General consensus is that this is a necessary
evil hack.
If we can get it working with 6rd, it'll be an
interesting working solution to a common problem.

What about shoving JavaScript code into web pages
to report DNS lookups back via REST infrastructure
to get an idea what the types of breakage.
OS, browser, IP, and which test cases break or not.
We could do a series of test queries, and see which
ones break or not.
Give A
Give AAAA
Result of the query comes into the beacon server, so
we can see if they saw the reply or not.
It would be better for the javascript to reply back
with what *it* saw, as well as see what the server
log sees.

There's some javascript coding challenges with
collecting this data.

If we can at least break it down to 3 buckets
6to4
teredo
native
it would help really pin down where the breakage.

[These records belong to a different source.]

-- ==== Sys2Proof/Machine/Arbiter.lean ====
section
/-! DEFINITION. The arbiter's own operations (Chapter 7): claims, withdrawals, the choice a selection makes, and the tests of a
growth request. What a grant sets going in an engine is in Machine/Engine.lean. -/

namespace Sys2Proof.Machine

/-- The plant with the arbiter's line and roughing queue set. -/
def Plant.setLine (p : Plant) (line : LineState) (queue : List Chamber) : Plant :=
  { p with arbiter := { p.arbiter with line := line, queue := queue } }

/-- The plant with the abatement queue set. -/
def Plant.setGrowth (p : Plant) (growth : List GrowthRequest) : Plant :=
  { p with arbiter := { p.arbiter with growth := growth } }

/-- A roughing claim for chamber c, by the line state (R121). -/
def claimLine (c : Chamber) (p : Plant) : Plant :=
  match p.arbiter.line with
  | .free => p.setLine (.granted c) p.arbiter.queue
  | .granted o => if o = c ∨ c ∈ p.arbiter.queue then p else p.setLine p.arbiter.line (p.arbiter.queue ++ [c])
  | .settling _ => if c ∈ p.arbiter.queue then p else p.setLine p.arbiter.line (p.arbiter.queue ++ [c])

/-- The withdrawal of chamber c's entry from the roughing queue (R122). -/
def withdrawLine (c : Chamber) (p : Plant) : Plant :=
  p.setLine p.arbiter.line (p.arbiter.queue.filter (· ≠ c))

/-- The withdrawal of chamber c's request from the abatement queue (R131). -/
def withdrawGrowth (c : Chamber) (p : Plant) : Plant :=
  p.setGrowth (p.arbiter.growth.filter fun g => g.chamber ≠ c)

/-- The withdrawal of chamber c from both queues (R61, R63, R70). -/
def withdrawBoth (c : Chamber) (p : Plant) : Plant := withdrawGrowth c (withdrawLine c p)

/-- The chamber a selection chooses: the lowest priority value, the earliest of those (R123). -/
def chooseChamber (priority : Vector Nat 4) : List Chamber → Option Chamber
  | [] => none
  | c :: rest =>
    match chooseChamber priority rest with
    | none => some c
    | some d => if priority[d] < priority[c] then some d else some c

/-- The chamber a selection would choose as the queue and the priorities stand (R123). -/
def Plant.chosen (p : Plant) : Option Chamber := chooseChamber p.arbiter.priority p.arbiter.queue

/-- The allowances of the chambers other than c together (R46). -/
def otherAllowances (p : Plant) (c : Chamber) : Nat := ((others c).map p.allowance).sum

/-- The reservations of the chambers other than c together (R129). -/
def otherReservations (p : Plant) (c : Chamber) : Nat := ((others c).map p.reservation).sum

/-- A requested reservation that can never be granted, because the other chambers may hold their allowances for ever
(R46). -/
def neverFits (p : Plant) (c : Chamber) (requested : Nat) : Bool :=
  p.arbiter.budget < requested + otherAllowances p c

/-- The head fits: its r′ plus the reservations of the other three is at most B (R129, test 1). -/
def headFits (p : Plant) (g : GrowthRequest) : Bool :=
  g.requested + otherReservations p g.chamber ≤ p.arbiter.budget

/-- Whether chamber o stands in the abatement queue. -/
def Plant.queuedForGrowth (p : Plant) (o : Chamber) : Bool := p.arbiter.growth.any fun g => g.chamber == o

/-- The head is stuck: r′ plus the reservations of the other chambers in the queue and the allowances of those not in it
exceeds B (R129, test 2). -/
def headStuck (p : Plant) (g : GrowthRequest) : Bool :=
  p.arbiter.budget < g.requested +
    ((others g.chamber).map fun o => if p.queuedForGrowth o then p.reservation o else p.allowance o).sum

end Sys2Proof.Machine
end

Do note that the percentage shown wasn't Yahoo
data, that was Google's data, so we don't have
that breakdown ourselves.

Would going to AS level be too specific for people?
We'd need to consider carefully privacy issues
and anonymizing the data as per our privacy
rules.

What about running an experiment in partnerships
for specific ASNs?

Point is, this is coming out, do share the data,
this will be going into mainline code release.
It's opt-in, defaulted off.

The *actual* names for the config options are...

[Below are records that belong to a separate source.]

-- ==== Sys2Proof/Machine/Engine.lean ====
section
/-! DEFINITION. The sequence engines (Chapters 3 and 4) with the grants of the arbiter (Chapter 7): step boundary, RUNNING
entry, step end, hold entry and leaving, SAFE entry, and the examination of the abatement queue.

These call one another in a ring: a release can grant the line to an engine, whose RUNNING entry can end its step at once
when it resumes with no time left (R77), whose next boundary can release, shrink or grow. The ring is cut at that one place:
every operation takes `expire`, what to do with the dwell timer of an engine that enters RUNNING with no time left, and
`expireWithin n` ties it n expiries deep. A hold record is used up by each such expiry, so there is at most one for each chamber in an
event, and `expireNow` is four deep (log 7). -/

namespace Sys2Proof.Machine

/-- What is done with the dwell timer of an engine that enters RUNNING with no time left. -/
abbrev Expire := Chamber → Plant → Plant

/-! ### Outputs of a hold -/

/-- The hold outputs formed on an output table (R71). -/
def holdOutputs (x : Ctx) (c : Chamber) (t : ValueTable) : ValueTable :=
  Vector.ofFn fun h : Fin 16 =>
    let r := x.record c h
    if r.kind.isSetpoint && r.holdBehaviour == .safeValue then r.safeValue else t[h]

/-- The resume values of a hold record (R76): held from RUNNING, the channels of the held step's list take their start table
values. -/
def resumeValues (x : Ctx) (r : HoldRecord) : ValueTable :=
  match r.heldFrom with
  | .waiting => r.outputTable
  | .running =>
    Vector.ofFn fun h : Fin 16 =>
      match (x.stepRecord r.step).setpointFor h with
      | some _ => r.startTable[h]
      | none => r.outputTable[h]

/-- The output table as SAFE entry leaves it (R61). -/
def safeOutputs (x : Ctx) (c : Chamber) : ValueTable :=
  Vector.ofFn fun h : Fin 16 => if (x.record c h).kind.isSetpoint then (x.record c h).safeValue else 0

/-- The output table START loads: carried values of setpoint channels, 0 for the others (R43). -/
def carriedOutputs (x : Ctx) (c : Chamber) : ValueTable :=
  Vector.ofFn fun h : Fin 16 => if (x.record c h).kind.isSetpoint then (x.status c h).carried else 0

/-! ### Entering RUNNING, WAITING and DONE -/

/-- The context of a step that enters RUNNING afresh from the output table t, at time `now` (R49). -/
def Engine.runFresh (e : Engine) (now : Nat) (r : StepRecord) (t : ValueTable) : Engine :=
  { e with
    state := .running, awaited := .nothing, startTime := now, timer := some (now + r.dwell), counter := 0
    startTable := t, outputTable := setTargets (r.setpoints.filter fun s => !s.ramp) t, hold := none }

/-- The elapsed time a resumed step starts from (R77). -/
def HoldRecord.resumeElapsed (r : HoldRecord) : Nat :=
  match r.mode with
  | .continue => r.elapsed
  | .restart => 0

/-- The context of a step held from RUNNING that enters RUNNING again (R77). -/
def Engine.runResumed (e : Engine) (now : Nat) (r : StepRecord) (h : HoldRecord) (t : ValueTable) : Engine :=
  { e with
    state := .running, awaited := .nothing, startTime := now - h.resumeElapsed
    timer := some (now + (r.dwell - h.resumeElapsed)), counter := 0
    outputTable := setTargets (r.setpoints.filter fun s => !s.ramp) t, hold := none }

/-- RUNNING entry of chamber c for its current step, both resources settled (R49, R77). A resumed step with no time left has
its dwell expiry in the same event. -/
def runStep (x : Ctx) (expire : Expire) (c : Chamber) (p : Plant) : Plant :=
  let e := p.engine c
  let r := x.stepRecord e.step
  match e.hold with
  | none => p.setEngine c (e.runFresh x.now r e.outputTable)
  | some h =>
    match h.heldFrom with
    | .waiting => p.setEngine c (e.runFresh x.now r (resumeValues x h))
    | .running =>
      let p := p.setEngine c (e.runResumed x.now r h (resumeValues x h))
      if r.dwell - h.resumeElapsed = 0 then expire c p else p

/-- The engine enters WAITING for a resource; with a resume pending its output table takes the hold outputs formed on the
resume values (R78). -/
def waitFor (x : Ctx) (c : Chamber) (a : Awaited) (p : Plant) : Plant :=
  let e := p.engine c
  let t := match e.hold with
    | none => e.outputTable
    | some h => holdOutputs x c (resumeValues x h)
  p.setEngine c { e with state := .waiting, awaited := a, outputTable := t }

/-- The END record is settled: END targets set, DONE entered, range given up, SEQUENCE_DONE raised (R50, R77). -/
def finishSequence (x : Ctx) (c : Chamber) (p : Plant) : Plant :=
  let e := p.engine c
  let t := match e.hold with
    | none => e.outputTable
    | some h => resumeValues x h
  (p.setEngine c
    { e with
      state := .done, awaited := .nothing, timer := none, range := none, hold := none
      outputTable := setTargets (x.stepRecord e.step).setpoints t }).notify x c .sequenceDone e.step

/-! ### The roughing line -/

/-- The grant handed to the chosen chamber: an engine WAITING for LINE enters RUNNING, an IDLE chamber holds the line
(R124). -/
def handLine (x : Ctx) (expire : Expire) (c : Chamber) (p : Plant) : Plant :=
  if (p.engine c).state = .waiting ∧ (p.engine c).awaited = .line then runStep x expire c p else p

/-- The line granted to a queued chamber, which leaves the queue, and the grant handed on (R123, R124). -/
def grantLine (x : Ctx) (expire : Expire) (c : Chamber) (p : Plant) : Plant :=
  handLine x expire c (p.setLine (.granted c) (p.arbiter.queue.filter (· ≠ c)))

/-- A selection (R123). -/
def selectLine (x : Ctx) (expire : Expire) (p : Plant) : Plant :=
  match p.chosen with
  | none => p.setLine .free p.arbiter.queue
  | some c => grantLine x expire c p

/-- The release of the line by chamber c, if it holds it (R122): SETTLING, or with settle time 0 FREE and a selection. -/
def releaseLine (x : Ctx) (expire : Expire) (c : Chamber) (p : Plant) : Plant :=
  if p.holds c then
    if p.arbiter.settleTime = 0 then selectLine x expire (p.setLine .free p.arbiter.queue)
    else p.setLine (.settling (x.now + p.arbiter.settleTime * 1000)) p.arbiter.queue
  else p

/-- The end of an IDLE chamber's implicit claim: a release of the line it holds, or a withdrawal from the queue (R90). -/
def endIdleClaim (x : Ctx) (expire : Expire) (c : Chamber) (p : Plant) : Plant :=
  if p.holds c then releaseLine x expire c p else withdrawLine c p

/-- The roughing line considered for the current step, its reservation settled (R48), and END settled (R50). -/
def considerLine (x : Ctx) (expire : Expire) (c : Chamber) (p : Plant) : Plant :=
  let r := x.stepRecord (p.engine c).step
  if r.isEnd then finishSequence x c (releaseLine x expire c p)
  else if r.claimsRoughing then
    let q := claimLine c p
    if q.holds c then runStep x expire c q else waitFor x c .line q
  else runStep x expire c (releaseLine x expire c p)

/-! ### Hold entry -/

/-- The hold record written at hold entry (R69): a record already present is kept with elapsed 0 and mode CONTINUE; a step
held from RUNNING saves its elapsed time, or D × 100 at TO_HOLD. -/
def Engine.writeHold (e : Engine) (now : Nat) (r : StepRecord) (atDeadline : Bool) : HoldRecord :=
  match e.hold with
  | some h => { h with elapsed := 0, mode := .continue }
  | none =>
    { heldFrom := if e.state = .running then .running else .waiting
      step := e.step
      elapsed := if e.state = .running then (if atDeadline then r.dwell else min (now - e.startTime) r.dwell) else 0
      loops := e.loops, startTable := e.startTable, outputTable := e.outputTable, mode := .continue }

/-- r[c] becomes a[c] (R61, R63, R64, R70). -/
def returnReservation (c : Chamber) (p : Plant) : Plant := p.setReservation c (p.allowance c)

/-- What a chamber gives up at hold entry, SAFE entry and ABORT, in this order (R61, R63, R70): its queue entries, the line,
and the reservation beyond its allowance, with the examination that follows. -/
def giveBack (x : Ctx) (expire : Expire) (examine : Plant → Plant) (c : Chamber) (p : Plant) : Plant :=
  examine (returnReservation c (releaseLine x expire c (withdrawBoth c p)))

/-- Hold entry of chamber c with its first source (R70), in the order of that rule. `examine` is the examination of step 5,
which the hold entry of a stuck head does not make (R129). -/
def enterHold (x : Ctx) (expire : Expire) (examine : Plant → Plant) (c : Chamber) (source : HoldSource)
    (atDeadline : Bool) (p : Plant) : Plant :=
  let e := p.engine c
  let p := p.setEngine c
    { e with hold := some (e.writeHold x.now (x.stepRecord e.step) atDeadline)
             timer := none, counter := 0, awaited := .nothing }
  let p := giveBack x expire examine c p
  let e := p.engine c
  (p.setEngine c
    { e with state := .held, sources := HoldSources.insert {} source, outputTable := holdOutputs x c e.outputTable }).notify
    x c .holdEntered e.step

/-! ### The abatement queue -/

/-- One head of the abatement queue acted upon (R129): served when it fits, held with LOAD_REFUSED when it is stuck; none
when the examination ends. -/
def examineHead (x : Ctx) (expire : Expire) (p : Plant) : Option Plant :=
  match p.arbiter.growth with
  | [] => none
  | g :: rest =>
    if headFits p g then
      let q := (p.setReservation g.chamber g.requested).setGrowth rest
      if (q.engine g.chamber).state = .waiting ∧ (q.engine g.chamber).awaited = .growth then
        some (considerLine x expire g.chamber q)
      else some q
    else if headStuck p g then
      some ((enterHold x expire id g.chamber .engine false p).notify x g.chamber .loadRefused (p.engine g.chamber).step)
    else none

/-- An examination that takes at most n heads. -/
def examineHeads (x : Ctx) (expire : Expire) : Nat → Plant → Plant
  | 0, p => p
  | n + 1, p =>
    match examineHead x expire p with
    | none => p
    | some q => examineHeads x expire n q

/-- An examination of the abatement queue (R129). Each head taken leaves the queue, and at most four requests can join it
while it runs, one for each chamber whose resumed step ends at once (log 7). -/
def examineGrowth (x : Ctx) (expire : Expire) (p : Plant) : Plant :=
  examineHeads x expire (p.arbiter.growth.length + 5) p

/-! ### Sources added and the step boundary -/

/-- The addition of a hold source by the engine's state (R68). -/
def addSource (x : Ctx) (expire : Expire) (c : Chamber) (source : HoldSource) (atDeadline : Bool) (p : Plant) : Plant :=
  let e := p.engine c
  match e.state with
  | .running | .waiting => enterHold x expire (examineGrowth x expire) c source atDeadline p
  | .held => p.setEngine c { e with sources := e.sources.insert source }
  | .idle | .done | .safe => p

This will apply to just the RR set, not the
glue set; if glue returns AAAA, it'll still
come back intact.

The tests are really testing recursive lookup
server to the last proxy device in front of
the client.

But what if the recursive server to auth server
breakage happens?

If the recursive server lookup side, can we
turn the knob on in the other direction?

This is an interesting challenge; we'll have to
see how much additional work this will need, and
how much additional funding will be needed to
cover for it.

ISC will...look into the feasability of doing that.

The IETF draft cutoff is tonight for Paris, so
maybe it'll be done for the Anaheim one, at which
point we'll have working code out there, and a bit
more time for writing the draft.

We wrap up the BOF at 1724 hours Pacific time.